A private research delegation left Hiroshima on Sunday for North Korea to survey survivors of the August 1945 atomic bomb attacks in Hiroshima and Nagasaki.

It is the first time a private research team has visited North Korea to survey the condition of A-bomb survivors, or hibakusha, some of whom were forced laborers.

The delegation is led by lawyer Kenichi Takagi and includes Lee Sil Gun, chairman of the association of Korean atomic bomb survivors in Hiroshima Prefecture.

Delegation members are scheduled to visit North Korea from Sunday to Thursday. They will meet with Chon Jong Hyok, secretary general of an A-bomb survivors' association, and Korean survivors there.

They are also expected to visit a radiation research institute during their stay.

The Health, Labor and Welfare Ministry was supposed to have started a support project this month for such survivors abroad.
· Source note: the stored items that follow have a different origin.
/-- A source read up to the checks of R219, of which `meets` are those on what the metadata say; the stage at which the codeword passed
them, none where it is unreadable. -/
def Mach.srcRead (a : BitVec 40) (meets : Cw → Bool) (r : SrcRead) (m : Mach) : Mach × Option Nat :=
  let good := meets (m.cwAt a)
  let (m, st) := m.srcDecode a r
  match st with
  | some k => if good && r.check != .badMetadata then (m, some k) else (m.bump Reg.ECC_MDMISS).srcStage4 a good r
  | none => m.srcStage4 a good r

/-- The tag of a codeword that is to be copied (R220, R323): a failure short of stage 4 is reconstructed once. -/
def Mach.srcTag (v : Vid) (a : BitVec 40) (stage : Nat) (r : SrcRead) (m : Mach) : Mach × Bool :=
  let x := m.cwAt a
  if !m.cwKeyOk v x then (m, false)
  else
    let m := m.decrypted x.enc
    let check := if stage = 4 then r.check4 else r.check
    if check != .badTag && x.tagOk then (m.readEnds a St.success stage 1, true)
    else if stage = 4 then (m.readEnds a St.authFail 4 1, false)
    else
      let (m, ok) := (m.bump Reg.CIP_TAGFAIL).srcRebuild a r
      if ok && r.check4 == .good && x.tagOk then (m.readEnds a St.success 4 1, true) else (m.readEnds a St.authFail 4 1, false)

/-- The codeword that identifies a position, the first of some slots that reads, and its stage (R265). -/
def Mach.identifyMu (a : BitVec 40) (reads : List SrcRead) : List Nat → Mach → Mach × Option (Nat × Nat)
  | [], m => (m, none)
  | s :: ss, m =>
    match m.srcRead (a + BitVec.ofNat 40 s) (fun x => (x.kind == .data && x.lba % 4 == s) || x.kind == .filler) (reads.getD s goodRead) with
    | (m, some k) => (m, some (s, k))
    | (m, none) => m.identifyMu a reads ss

/-- An LB of a valid MU: behind the identifying codeword each must carry its VOL, MU and WSN, and each must pass its tag. -/
def Mach.copyLb (a : BitVec 40) (id : Cw) (s0 k0 s : Nat) (r : SrcRead) (m : Mach) : Mach × Option Block :=
  let b := a + BitVec.ofNat 40 s
  let (m, st) := if s < s0 then (m, none) else if s = s0 then (m, some k0)
    else m.srcRead b (fun x => x.kind == .data && x.vol == id.vol && x.lba == id.lba / 4 * 4 + s && x.wsn == id.wsn) r
  match st with
  | none => (m, none)
  | some k =>
    let (m, ok) := m.srcTag (Fin.ofNat 64 id.vol) b k r
    (m, if ok then some (m.cwAt b).data else none)

/-- The LBs of an MU in slot order. -/
def Mach.copyLbs (a : BitVec 40) (reads : List SrcRead) (id : Cw) (s0 k0 : Nat) : List Nat → Mach → Mach × List (Nat × Option Block)
  | [], m => (m, [])
  | s :: ss, m =>
    let (m, b) := m.copyLb a id s0 k0 s (reads.getD s goodRead)
    let (m, l) := m.copyLbs a reads id s0 k0 ss
    (m, (s, b) :: l)

/-- The LBs that could be read, as the data of a version. -/
def lbData (l : List (Nat × Option Block)) : SMap Block :=
  l.foldl (fun d e => match e.2 with | some b => SMap.set 0 d e.1 b | none => d) []

/-- A valid MU whose every LB has been read is staged. -/
def Mach.stageCopy (v : Victim) (a : BitVec 40) (id : Cw) (l : List (Nat × Option Block)) (m : Mach) : Mach :=
  let vol : Vid := Fin.ofNat 64 id.vol
  let lampwb : BitVec 4 := (List.range 4).foldl (fun w s => setBit w s (m.cwAt (a + BitVec.ofNat 40 s)).lampwb) 0
  let c : Copy := { id := m.gln.nextCopy, vol := vol, mu := id.lba / 4, src := a, wsn := id.wsn, data := lbData l, lampwb := lampwb,
                    pos := if (m.volu vol).layout1 then 3 else if v.cold then 5 else 4, flying := false }
  m.updGln fun g => { g with copies := g.copies ++ [c], nextCopy := g.nextCopy + 1 }

/-- A valid MU of which an LB cannot be had is poisoned; the LBs that could be read become a held version (R269). Where no slot is left
for it in the buffer, it is discarded at once as R243 has it (DESIGN CHOICE, log entry 177). -/
def Mach.poisonMu (i : Nat) (a : BitVec 40) (id : Cw) (l : List (Nat × Option Block)) (m : Mach) : Mach :=
  let vol : Vid := Fin.ofNat 64 id.vol
  let mu := id.lba / 4
  let mask : BitVec 4 := l.foldl (fun w e => setBit w e.1 e.2.isSome) 0
  let m := (m.casPoison i a vol mu id.wsn).raise .gln 16 (BitVec.ofNat 64 (vol.val + 64 * mu))
  let held : Ver := { id := m.buf.nextId, vol := vol, mu := mu, mask := mask, data := lbData l, wsn := id.wsn, st := .held, pos := 0,
                      lampwb := 0, rmwTodo := [], rmwFail := false, lost := 0, pri := false, cov := false, rsv := true,
                      again := false }
  if mask = 0 then m
  else
    let m := if m.bufRoom then m else m.discardHeld
    let m := (m.updBuf fun b => { b with vers := b.vers ++ [held], nextId := b.nextId + 1 }).observeBuf
    if m.bufCap < m.bufUsed then m.discardVers [held] else m

/-- Steps 2 to 4 of R265 for a position identified by the codeword of slot s0, which was read at stage k0. -/
def Mach.gleanMu (v : Victim) (a : BitVec 40) (reads : List SrcRead) (s0 k0 : Nat) (m : Mach) : Mach :=
  let b := a + BitVec.ofNat 40 s0
  let id := m.cwAt b
  let vol : Vid := Fin.ofNat 64 id.vol
  if id.kind != .data then m
  else match entryIndex (m.volu vol) id.lba with
    | none => m.readEnds b St.success k0 1
    | some i =>
      if m.entry i != a then (m.badEntry vol id.lba).readEnds b St.success k0 1
      else
        let (m, l) := m.copyLbs a reads id s0 k0 [0, 1, 2, 3]
        if l.all fun e => e.2.isSome then m.stageCopy v a id l else m.poisonMu i a id l

/-- One plane page is read. A page that no program has reached holds nothing (log entry 176). -/
def Mach.gleanPlane (low : Bool) (v : Victim) (a : BitVec 40) (reads : List SrcRead) (m : Mach) : Mach :=
  if (m.cwAt a).kind == .erased then m
  else match m.identifyMu a reads [0, 1, 2, 3] with
    | (m, some (s, k)) => m.gleanMu v a reads s k
    | (m, none) => m.setVictim low ((m.victim low).map fun v => { v with unidentified := v.unidentified + 1 })

/-- The plane page that a victim reads next: one whose copy is no longer staged, or the walk's place. -/
def Mach.nextSource (m : Mach) (v : Victim) : Option (BitVec 40) :=
  match v.again with
  | a :: _ => some a
  | [] =>
    let x := m.fur v.furrow
    if v.walked then none
    else ((dataWalk x.fsn x.layout1 x.absent)[v.walk]?).map fun c => m.planeAddr c v.furrow v.page v.plane

/-- Has a victim a source read ready: room in the staging, and its place not under a recovery of the map (R251, R265)? -/
def Mach.sourceReady (m : Mach) (low : Bool) : Bool :=
  decide (m.gln.copies.length < 512) && ((m.victim low).bind m.nextSource).any fun a =>
    !(entryIndex (m.volu (Fin.ofNat 64 (m.cwAt a).vol)) (m.cwAt a).lba).any m.installHeld

/-- One source read. While both victims have one ready, they take turns (R259). -/
def Mach.gleanRead (low : Bool) (reads : List SrcRead) (m : Mach) : Mach :=
  if !m.gleaning || !m.sourceReady low || (m.sourceReady (!low) && m.gln.turnLow != low) then m
  else match m.victim low with
    | none => m
    | some v =>
      match m.nextSource v with
      | none => m
      | some a =>
        let m := (m.updGln fun g => { g with turnLow := !low }).gleanPlane low v a reads
        match m.victim low with
        | some w => if v.again.isEmpty then m.advance low w else m.setVictim low (some { w with again := v.again.drop 1 })
        | none => m

/-- Copies taken from a furrow that are still staged. -/
def Mach.stagedFrom (m : Mach) (f : Nat) : Bool := m.gln.copies.any fun c => m.furrowOfAddr c.src == f

/-- The whole map is searched for entries into a furrow that no position supports; each is poisoned (R265). -/
def Mach.residual (low : Bool) (m : Mach) : Mach :=
  match m.victim low with
  | none => m
  | some v =>
    let l := m.vol.map.filter fun e => isAddr e.2 && m.furrowOfAddr e.2 == v.furrow
    if !m.gleaning || !v.walked || !v.again.isEmpty || m.stagedFrom v.furrow || (m.fur v.furrow).valid = 0 || l.any (fun e => m.installHeld e.1)
    then m
    else
      (m.bump Reg.GLN_RESIDUAL).each l fun e m =>
        match m.entryOwner e.1 with
        | none => m
        | some (vol, mu) =>
          (m.casPoison e.1 e.2 vol mu (m.installed e.1)).devEvent .warn 0x010E (BitVec.ofNat 64 (vol.val + 64 * mu)) []

/-! ### The erase gate (R268, R66) -/

/-- Queue an erase of a block; its die and members are recorded by the caller. -/
def Mach.queueErase (c : Chan) (row b : Nat) (system : Bool) (m : Mach) : Mach :=
  m.queueOp c ⟨row % 64, Nat.mod_lt _ (by omega)⟩ (if system then .q1 else .q2) (.erase b system)

/-- Members of a released furrow that are erased: neither absent, lost, nor on a retired channel. -/
def Mach.eraseMembers (m : Mach) (f : Nat) : List Chan := (goodMembers (m.fur f)).filter fun c => !m.fl.retired.getLsbD c.val

/-- One released furrow passes the gate. -/
def Mach.passGate (f : Nat) (m : Mach) : Mach :=
  let cs := m.eraseMembers f
  let mask : Word := cs.foldl (fun w c => w ||| bit32 c.val) 0
  let m := (m.ask (.eraseBegin f mask)).1
  let m := m.putFur f { m.fur f with st := .erasing, toErase := mask }
  let m := m.each cs fun c m =>
    let d := dieOf c (f / 4096)
    let b := m.memberBlock c f
    (m.putBlk d b { m.blk d b with st := .erasing }).queueErase c (f / 4096) b false
  if mask = 0 then m.makeFallow f else m

/-- The released furrow of least e_rel passes once the durable epoch reaches it and the HDL page runs. -/
def Mach.gate (m : Mach) : Mach :=
  if !m.running .hdl || m.dev.pf != .none || !m.ioUp then m
  else
    let l := (m.gln.fur.filter fun e => e.2.st == .released).map (·.1)
    let best := l.foldl (fun (best : Option Nat) f =>
      match best with
      | none => some f
      | some b => if (m.fur f).eRel < (m.fur b).eRel then some f else some b) none
    match best with
    | none => m
    | some f => if (m.fur f).eRel ≤ m.hdl.durable then m.passGate f else m

/-- What an erase clears of a block: its codewords, its counts and its remembered step. -/
def Mach.wipeBlock (d b : Nat) (m : Mach) : Mach :=
  let hit (k : Nat) : Bool := adrDie (BitVec.ofNat 40 k) == d && adrBlock (BitVec.ofNat 40 k) == b
  m.updFl fun f => { f with cw := f.cw.filter (fun e => !hit e.1), raw := f.raw.filter fun e => !hit e.1 }

end Sys2Proof.Machine
end

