/-- Step 11: pages RUNNING, Memory_Active, the Almanac NORMAL, and IO_READY, DEGRADED or FAILED at once (Tables 01.3 and 03.3). A
controller that has FAILED meanwhile stays so, and RECOVERY stays in ADMIN_READY (Table 03.2). -/
def Mach.enterIo (m : Mach) : Mach :=
  if m.dev.st != .adminReady || m.dev.recovery then m
  else if m.layoutCovers < m.chansAwayAtStart then m.fail 1
  else
    let m := m.each (allPages.filter m.startsPage) fun p m => m.setPageSt p .running
    let m := m.fixBudget.placeDram
    let m := m.updDev fun d => { d with memActive := true, stage := 10, started := true }
    let m := m.setDev m.ioState
    let m := if m.adm.health.spare = 0 then m.allReadOnly else m
    (m.devEvent .info 0x0100 0 [m.dev.cause, m.bootWord]).almNormal

/-! ### The first format -/

/-- Every block of a die that is not SYSTEM: factory marks are entered, the others erased (R272). -/
def Mach.formatDie (d : Nat) (i : DieInfo) (m : Mach) : Mach :=
  m.each ((List.range i.blocks).filter fun b => !isSystem (d % 64) b) fun b m =>
    if i.factoryBad.contains b then m.setBlk d b { st := .factoryBad }
    else (m.setBlk d b { m.blk d b with erases := 1 }).bump64 Reg.GLN_ERASES_LO

/-- The first successful VOLUME_CREATE: capacity, counters, erased furrows, DEVSALT, and the initial segment images. Its erases are
part of it (see the log). -/
def Mach.firstFormat (m : Mach) : Mach :=
  let cap := m.userCapNow
  let m := m.each m.dies fun e m => m.formatDie e.1 e.2
  let m := m.updVol fun v => { v with usercap := cap, entries := cap / 4, map := [], inst := [] }
  let m := m.updBuf fun b => { b with wsn := 1, fsn := 1 }
  let m := m.updGln fun g => { g with ratedSaved := some (m.rdN Reg.GLN_RATED) }
  let m := m.updKey fun k => { k with devsalt := some ((Config.random384 m.free).setWidth 256), nextEpoch := 1, integ := { st := .loaded } }
  let m := m.draw
  let m := m.each ((List.range (4096 * m.rows)).filter m.isFurrow) fun f m => m.makeFallow f
  let m := m.updHdl fun h => { h with seg := [], img := { fur := m.gln.fur, blk := m.fl.blk, bad := m.badTabs } }
  let m := m.updAdm fun a => { a with health := { a.health with u0 := m.spareU, n0 := m.spareN, spare := 100 } }
  let m := m.updDev fun d => { d with loaded := true }
  (m.askNonce integSlot).urgency

/-! ### Volume commands (R138 to R141) -/

/-- A command of a volume that passed validation and has not completed. -/
def Mach.volBusy (m : Mach) (v : Vid) : Bool :=
  m.q.used.any fun s =>
    let c := m.cmd s
    entVol c.entry == v && (c.stage == .blocked || c.stage == .admitted || c.stage == .running || c.stage == .committed)

/-- The map extent of a volume is set UNMAPPED, and what waited for its entries is superseded. -/
def Mach.unmapExtent (v : Vid) (m : Mach) : Mach :=
  let cs := (m.volu v).chunks
  let mine (i : Nat) : Bool := cs.contains (i / 65536)
  let m := m.each ((m.vol.map.filter fun e => mine e.1).map (·.1)) fun i m => m.setEntry i unmapped
  let gone := m.vol.waiting.filter fun w => mine w.entry
  let m := m.updVol fun x => { x with inst := x.inst.filter fun e => !mine e.1, waiting := x.waiting.filter fun w => !mine w.entry }
  m.each (gone.filterMap (·.ver)) fun id m => (m.bump Reg.MAP_SUPERSEDED).dropVer id

/-- Buffered versions of a volume are discarded, save those being programmed, which are superseded when confirmed (R248). -/
def Mach.discardVersions (v : Vid) (m : Mach) : Mach :=
  (m.updBuf fun b => { b with vers := b.vers.filter fun x => x.vol != v || x.st == .placed }).observeBuf

/-- The work of a volume's command, once no validated command of the volume is left; its DEFINITION record is asked for. -/
def Mach.volWork (v : Vid) (m : Mach) : Mach :=
  let x := m.volu v
  if x.op.isNone || x.worked || m.volBusy v then m
  else
    let m := (m.unmapExtent v).discardVersions v
    let y := { m.volu v with fmtWsn := m.buf.wsn }
    let m := m.setVol v { y with
      layout1 := y.newLayout1, enc := y.newEnc, keySlot := if y.newEnc then y.newKey else 0, worked := true }
    (m.updHdl fun h => { h with marks := SMap.put h.marks v.val { y with internal := false } }).askDefinition (.volume v)

/-- The volumes' commands go on; what a start-up repeats waits for IO_READY (R140). -/
def Mach.volProgress (m : Mach) : Mach := if m.ioUp || !m.dev.formatted then m.each (List.finRange 64) Mach.volWork else m

/-- A command of a volume begins: FORMATTING, its FMTWSN, and the mark by which a later start-up finds it (R140). -/
def Mach.volBegin (v : Vid) (x : Vol) (m : Mach) : Mach :=
  let x := { x with st := .formatting, fmtWsn := m.buf.wsn, worked := false, internal := false }
  ((m.setVol v x).updHdl fun h => { h with marks := SMap.put h.marks v.val x }).volWork v

/-- The twin's RESULT is awaited for a FORMAT or DELETE of a volume (R393). -/
def Mach.volAwaitsTwin (m : Mach) (v : Vid) : Bool := m.twn.wait.any fun w => w.vol == v && (w.op == 6 || w.op == 7)

/-- The RESULT that the partner is owed for a volume (R393). -/
def Mach.twnResult (v : Vid) (status : Nat) (m : Mach) : Mach :=
  if m.twn.owed.contains v then
    (m.updTwn fun t => { t with owed := t.owed.filter (· != v) }).twnCtrl 3 v status (m.volu v).fence 0 0 0
  else m
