/-- One dirty lit page goes into the write buffer, as by PERSIST, while there is room; it stays lit and is clean. -/
def Mach.lampPageOut (frame key p : Nat) (m : Mach) : Mach :=
  let r := m.region (key / 2 ^ 26)
  let lba := r.base + 512 * (key % 2 ^ 26) + p
  let clean (m : Mach) : Mach := m.setDesc key { m.desc key with dirty := setBit (m.desc key).dirty p false }
  if m.pageLost frame p then clean (m.raise .lmp 17 (BitVec.ofNat 64 (pageDpa key p)))
  else if !m.lbRoom r.vol lba then m
  else
    let d := m.framePage frame p
    let m := m.markWritten r.vol lba 1
    clean ((m.acceptLb r.vol lba d (m.posFor r.vol 7) true false).1.mirrorLb r.vol lba d)

/-- The LAMP phase writes back dirty lit pages; a page that holds a lost line is given up with a WARN. -/
def Mach.lampOut (m : Mach) : Mach :=
  m.each m.lamp.owner fun o m =>
    m.each ((List.range 512).filter fun p => (m.desc o.2).dirtyPages.getLsbD p) fun p m => m.lampPageOut o.1 o.2 p

/-- The write buffer is drained and every data furrow closed. -/
def Mach.drained (m : Mach) : Bool := (m.buf.vers.all fun x => x.st == .held) && m.buf.pgms.isEmpty

/-- What a DEFINITION record would newly hold is asked to be recorded (SET_LOT, R148). -/
def Mach.definitionIfChanged (m : Mach) : Mach := if m.defnNow = m.hdl.img.defn then m else (m.ask (.definition {})).1

/-- Every segment is clean, nothing waits to be written, and the log is durable. -/
def Mach.checkpointed (m : Mach) : Bool :=
  m.hdl.seg.all (fun e => !e.2.dirty) && m.hdl.want.isEmpty && m.hdl.log.all (fun r => r.durable) && !m.hdl.needRoot

/-- A phase's work has ended: the next begins. -/
def Mach.phaseEnd (m : Mach) : Mach :=
  match m.dev.phase with
  | .quiesce =>
    if !m.dev.loaded then m.updDev fun d => { d with phase := .checkpoint }
    else if m.hostIdle && m.gln.copies.isEmpty then m.updDev fun d => { d with phase := .lamp } else m
  | .lamp =>
    let m := m.lampOut
    if m.dirtyLit = 0 then m.updDev fun d => { d with phase := .drain } else m
  | .drain =>
    if m.drained then
      let m := m.discardAllHeld.each [0, 1, 2, 3, 4, 5, 7] fun p m => m.closePartial (Fin.ofNat 8 p)
      (m.snapshots.definitionIfChanged).updDev fun d => { d with phase := .checkpoint }
    else m.pushVers ((m.buf.vers.filter fun x => x.st != .held).map (·.id))
  | .checkpoint =>
    if !m.dev.loaded then m.shutdownDone
    else if m.checkpointed && !m.hdl.cleanRoot then (m.updHdl fun h => { h with cleanRoot := true }).appendDirectory else m
  | _ => m

end Sys2Proof.Machine
end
The project is to shoulder travel costs for visits to Japan to treat aftereffects.

The start of the project, however, has been delayed due to opposition from groups of A-bomb survivors in South Korea and Brazil. They say it would be difficult for the elderly to make the trips to Japan.

Chon also indicated that Korean survivors should not visit Japan for medical treatment under the plan. "First, the Japanese government should offer an apology and provide compensation," he said.

Based on a survey in March 2001, the government announced that 928 survivors of the A-bomb attacks in Japan live in North Korea.

The North Korean A-bomb survivors association said that as of February 2001 there were 1,953 people affected by the A-bomb blast in the country, although some of that number had already died.